__Goal of the exercise__:
All that is wanted is how many lines in the records below include the string "false".

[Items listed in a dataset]

BEGIN

-- ==== Sys2Proof/Machine/Memory.lean ====
section
/-!
DEFINITION. Addresses and the checks of accesses: required scopes (R182), the run-time checks of Table 9.7 (R183), translation (R334 to
R349), routes (R277), and the bytes of every home under keys, poison and retirement (R173, R350, R351, R376, R378).
-/
namespace Sys2Proof.Machine

/-! ## Required scopes -/

/-- A party of R182: which shift it is (its table, node, stage and index; a handler counts as a stage of its own), a core from which its crew and die
follow, and its footprints. -/
structure Party where
  name : Nat × Nat × Nat × Nat
  core : Nat
  feet : List Foot

/-- The parties of a context (R182): its resident shifts, and every shift that its nodes with checked headers have or may be given, by a placement still to
come or by rebalancing. PAD is a core's own, so that only the shift on it covers its bytes. -/
def State.parties (s : State) (ctx : Nat) : List Party :=
  (s.shifts.filter fun e => e.2.place.ctx == ctx).map (fun e =>
    let p := e.2.place
    { name := (p.table, p.node, p.stage + (if p.serves.isSome then 4 else 0), p.index), core := e.1 / 8, feet := e.2.img.feet }) ++
  (s.tables.filter fun t => t.2.ctx == ctx).flatMap fun t =>
    ((t.2.nodes.zip (upto 0 t.2.nodes.length)).filter fun n => n.1.kind == 0 && decide (1 ≤ n.1.state ∧ n.1.state ≤ 3) && n.1.images != []).flatMap fun n =>
      n.1.slots.map fun q =>
        { name := (t.1, n.2, q.1, q.2.1), core := 8 * q.2.2, feet := (n.1.feetOf q.1 q.2.1 0).filter fun f => f.space != .pad }

/-- The required scope of a SYNC byte (R182). -/
def State.requiredScope (s : State) (ctx : Nat) (sp : Space) (core : Nat) (b : Int) (fab : Bool) : Nat :=
  let ps := (s.parties ctx).filter fun p => spDom sp p.core == spDom sp core
  let host := ps.any fun p => p.feet.any fun f => f.host && f.space == sp && f.meets b 1
  if fab || host then 4
  else
    let cover := ps.filter fun p => p.feet.any fun f => f.mode == 2 && f.space == sp && f.meets b 1
    match cover with
    | [] => 0
    | p :: rest =>
      if rest.all fun q => q.name == p.name then 0
      else if rest.all fun q => q.core / 8 == p.core / 8 then 1
      else if rest.all fun q => q.core / 64 == p.core / 64 then 2
      else 3

/-- Whether a job belongs to a shift, or to the shift that this handler serves (R185, R369). -/
def Job.ownedBy (j : Job) (i : Nat) (x : Shift) : Bool := j.sh == i || x.place.serves == some j.sh

/-- Whether an access overlaps an outstanding job of the shift (R185). -/
def State.jobClash (s : State) (i : Nat) (x : Shift) (k : Acc) (sp : Space) (b : Int) (n : Nat) : Bool :=
  s.jobs.any fun j =>
    j.ownedBy i x && (j.writes.any (fun f => f.space == sp && f.meets b n) ||
      (k.writes && j.reads.any fun f => f.space == sp && f.meets b n))

/-! ## Local physical memory -/

/-- The adit that counts a write to no open window (R298): the first whose closed window lies there. -/
def State.closedAt (s : State) (pa : Nat) : Option Nat :=
  (upto 0 36).find? fun a =>
    match s.fab.adits[a]? with
    | none => false
    | some w => !w.winEn && decide (w.winBase * 2 ^ 30 ≤ pa) && decide (pa < (w.winBase + w.winSize) * 2 ^ 30)

/-- Whether an address is stacked memory or lies in an open window (NOMEM of Table 17.5). -/
def State.memThere (s : State) (pa : Nat) : Bool := decide (pa < stackedEnd) || (s.windowOf pa).isSome

/-- The die that holds a stacked-memory address (Table 22.1). -/
def State.dieAt (s : State) (pa : Nat) : Nat := if s.mg.dil.getLsbD (nbits pa 36 4) then nbits pa 34 2 else nbits pa 14 2

/-- The package-wide stack of a stacked-memory address (Table 22.1). -/
def State.stackAt (s : State) (pa : Nat) : Nat := 4 * s.dieAt pa + nbits pa 12 2

/-- Whether the stack of an address, or its die, was left off at power-up (R382, Table 20.6; log 94). -/
def State.stackOff (s : State) (pa : Nat) : Bool := !s.mg.off.isEmpty && (s.mg.off.contains (12 + s.stackAt pa) || s.mg.off.contains (28 + s.dieAt pa))

/-- Whether an address carries no traffic: its stack was left off (R382); or it lies in no window, or the window's adit is not UP or closes it (R292, R298). -/
def State.windowShut (s : State) (pa : Nat) : Bool :=
  if pa < stackedEnd then s.stackOff pa
  else match s.windowOf pa with
    | none => true
    | some a =>
      match s.fab.adits[a]? with
      | none => true
      | some w => w.st != 1 || w.cur != 0 || w.closing

/-- Whether a page is retired (R378). -/
def State.retiredAt (s : State) (pa : Nat) : Bool := decide (pa < stackedEnd) && s.mg.retired.contains (pa / 4096)

/-- Whether a key slot is LIVE (R350). -/
def State.keyLive (s : State) (k : Nat) : Bool :=
  match NMap.get? s.keys.slots k with
  | some e => e.st == 1
  | none => false

/-- n accesses counted in KMISS of a device (R351); no device counts where no function is named. -/
def State.kmissBy (s : State) (fn : Option Nat) (n : Nat) : State :=
  match fn with
  | none => s
  | some f => if f < 64 ∧ n ≠ 0 then s.modFunc f fun x => { x with kmiss := satAdd 32 x.kmiss n } else s

/-- KMISS of a device counted (R351). -/
def State.kmiss (s : State) (fn : Option Nat) : State := s.kmissBy fn 1

/-- What a read meets at a line's home (R351, R376, R378): its bytes, whether it is poisoned, and whether it counts in KMISS. All the bytes
lie in one line. -/
def State.peek (s : State) (pa n : Nat) (key : Option Nat) : List Byte × Bool × Bool :=
  let l := s.line (pa / 128)
  let bad := l.poison != 0 || s.retiredAt pa || s.windowShut pa
  let bs := s.glob.bytes (s.globAt pa) n
  match key with
  | none => (bs, bad, false)
  | some k => if k = l.tag ∧ s.keyLive k then (bs, bad, false) else (zeros n, bad, true)

/-- The state with one more dropped write counted at an adit (R298). -/
def State.countPoison (s : State) (a : Nat) : State :=
  s.modFab fun f => match f.adits[a]? with
    | none => f
    | some w => { f with adits := f.adits.setIfInBounds a { w with poisoned := satAdd 32 w.poisoned 1 } }

/-- The mask of the bytes from offset o, n of them, of a line. -/
def byteMask (o n : Nat) : BitVec 128 := BitVec.ofNat 128 ((2 ^ n - 1) * 2 ^ o)

/-- Bytes of a line written by the device: those of a cached line are dirty (R393). -/
def State.dirtied (s : State) (line : Nat) (m : BitVec 128) : State :=
  match NMap.get? s.cache line with
  | none => s
  | some h => { s with cache := NMap.set s.cache line { h with dirty := h.dirty ||| m } }

/-- The bytes of a line: those of a mask from the first list, the others from the second. -/
def mergeLine (m : BitVec 128) (a b : List Byte) : List Byte :=
  (upto 0 128).map fun k => if m.getLsbD k then (a[k]?).getD 0 else (b[k]?).getD 0

/-- A cached line written back to its home, where only its dirty bytes go, and then dropped where `drop` says so, so that the device sees what memory holds
(R393, R395; log 60). -/
def State.cacheBack (s : State) (drop : Bool) (line : Nat) : State :=
  match NMap.get? s.cache line with
  | none => s
  | some h =>
    let at_ := s.globAt (line * 128)
    let home := mergeLine h.dirty (s.glob.bytes at_ 128) h.home
    if drop then { s with glob := s.glob.put at_ home, cache := NMap.del s.cache line }
    else { s with cache := NMap.set s.cache line { home := home, dirty := 0 } }

/-- A line taken by a device cache, whose home keeps its bytes from then on (R393). -/
def State.cacheTake (s : State) (line : Nat) : State :=
  if (NMap.get? s.cache line).isSome then s
  else { s with cache := NMap.set s.cache line { home := s.glob.bytes (s.globAt (line * 128)) 128, dirty := 0 } }

/-- A write of bytes of one line at its home (R351, R376, R378, R298): dropped on a retired page or a shut window, dropped under a key that is
not LIVE; else under another key the line is retagged and its other bytes become zero. -/
def State.poke (s : State) (pa : Nat) (bs : List Byte) (key : Option Nat) : State :=
  let n := pa / 128
  let l := s.line n
  if s.retiredAt pa then s.modMg fun g => { g with drop := satAdd 32 g.drop 1 }
  else if s.windowShut pa then
    match (s.windowOf pa).orElse fun _ => s.closedAt pa with
    | none => s
    | some a => s.countPoison a
  else
    let at_ := s.globAt pa
    let clean (l : Line) : Line := { l with poison := l.poison &&& ~~~byteMask (pa % 128) bs.length }
    match key with
    | none => ({ s with glob := s.glob.put at_ bs }.dirtied n (byteMask (pa % 128) bs.length)).modLine n clean
    | some k =>
      if !s.keyLive k then s
      else if k = l.tag then ({ s with glob := s.glob.put at_ bs }.dirtied n (byteMask (pa % 128) bs.length)).modLine n clean
      else
        ({ s with glob := (s.glob.put (at_ / 128 * 128) (zeros 128)).put at_ bs }.dirtied n (BitVec.allOnes 128)).modLine n fun l =>
          { l with tag := k, poison := 0 }

/-- A dword that the part reads of a structure named by local physical address alone (R435). -/
def State.physDword (s : State) (pa : Nat) : Nat := s.glob.num (s.globAt pa) 8

/-- Bytes that the part reads so (R435). -/
def State.physBytes (s : State) (pa n : Nat) : List Byte := s.glob.bytes (s.globAt pa) n

/-- Whether a line holds a pending version, under which a write waits (R222). -/
def State.pendLine (s : State) (line : Nat) : Bool :=
  match (s.line line).side with
  | some e => e.pending
  | none => false

/-- The pennant of a line made null and its side entry freed, as a write leaves them (R222). -/
def State.unpennant (s : State) (line : Nat) : State := s.modLine line fun l => { l with pennant := none, side := none }

/-- Whether a write to a line is dropped: on a retired page (R378), at a shut window (R298), under a key that is not LIVE (R351). -/
def State.dropsOwn (s : State) (pa : Nat) (key : Option Nat) : Bool := s.retiredAt pa || s.windowShut pa || key.any fun k => !s.keyLive k

/-- A write of bytes of one line: where it is performed, the line's pennant becomes null and its side entry is freed (R222). -/
def State.writeLine (s : State) (pa : Nat) (key : Option Nat) (bs : List Byte) : State :=
  if s.dropsOwn pa key then s.poke pa bs key else (s.poke pa bs key).unpennant (pa / 128)

/-- Bits set or cleared in bytes of one line by the part (R273, R338, R348), as an atomic write of that line; on poison it writes nothing (log 18). -/
def State.bitsAt (s : State) (pa : Nat) (key : Option Nat) (f : Byte → Byte → Byte) (bs : List Byte) : State :=
  let old := s.peek pa bs.length key
  if old.2.1 then s else s.writeLine pa key ((old.1.zip bs).map fun p => f p.1 p.2)

/-- What a write of the part does to its line: bytes put there, or bits set or cleared. -/
def State.ownAct (s : State) (pa : Nat) (key : Option Nat) (op : OwnOp) (bs : List Byte) : State :=
  match op with
  | .put => s.writeLine pa key bs
  | .set => s.bitsAt pa key (fun a b => a ||| b) bs
  | .clear => s.bitsAt pa key (fun a b => a &&& ~~~b) bs

/-- Whether one of some messages is a write that waits for the line of an address (R222). -/
def ownAhead (ms : List Msg) (pa : Nat) : Bool := ms.any fun m => match m with | .own a _ _ _ _ => a / 128 == pa / 128 | _ => false

/-- Whether one of some messages is a change of bits of a table or a log that still waits: the bytes that the part writes after it stand behind it, so that
an access is not performed before its own AC, DT and log bits (R338, R348). -/
def bitsAhead (ms : List Msg) : Bool := ms.any fun m => match m with | .own _ _ op _ _ => op != .put | _ => false

/-- A write of the part to one line (R222): held as a message under a pending version, else performed at once. -/
def State.ownWrite (s : State) (pa : Nat) (key : Option Nat) (op : OwnOp) (bs : List Byte) : State :=
  if s.pendLine (pa / 128) || ownAhead s.msgs pa || (op == .put && bitsAhead s.msgs) then s.post (.own pa key op bs none)
  else s.ownAct pa key op bs

/-! ## Translation -/

/-- A walk that cannot complete: cause, stage and level (Table 17.5); cause 16 stands for a memory error that a walker met (R342, R364). -/
structure WalkFault where
  cause : Nat
  stage : Nat
  level : Nat
  deriving DecidableEq, Repr

/-- The end of one stage's walk: base of the page, its size, WR over the walk, NX, whether RDUP, the leaf entry, whether it is a member of a 64 KiB group,
and the entries used. -/
structure Leaf where
  base : Nat
  size : Nat
  wr : Bool
  nx : Bool
  rdup : Bool
  leaf : Nat
  group : Bool
  path : List PathEnt
  deriving DecidableEq, Repr

/-- The size of a page at a level. -/
def levelSize (level : Nat) : Nat := 2 ^ (12 + 9 * level)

END

__Response__:
7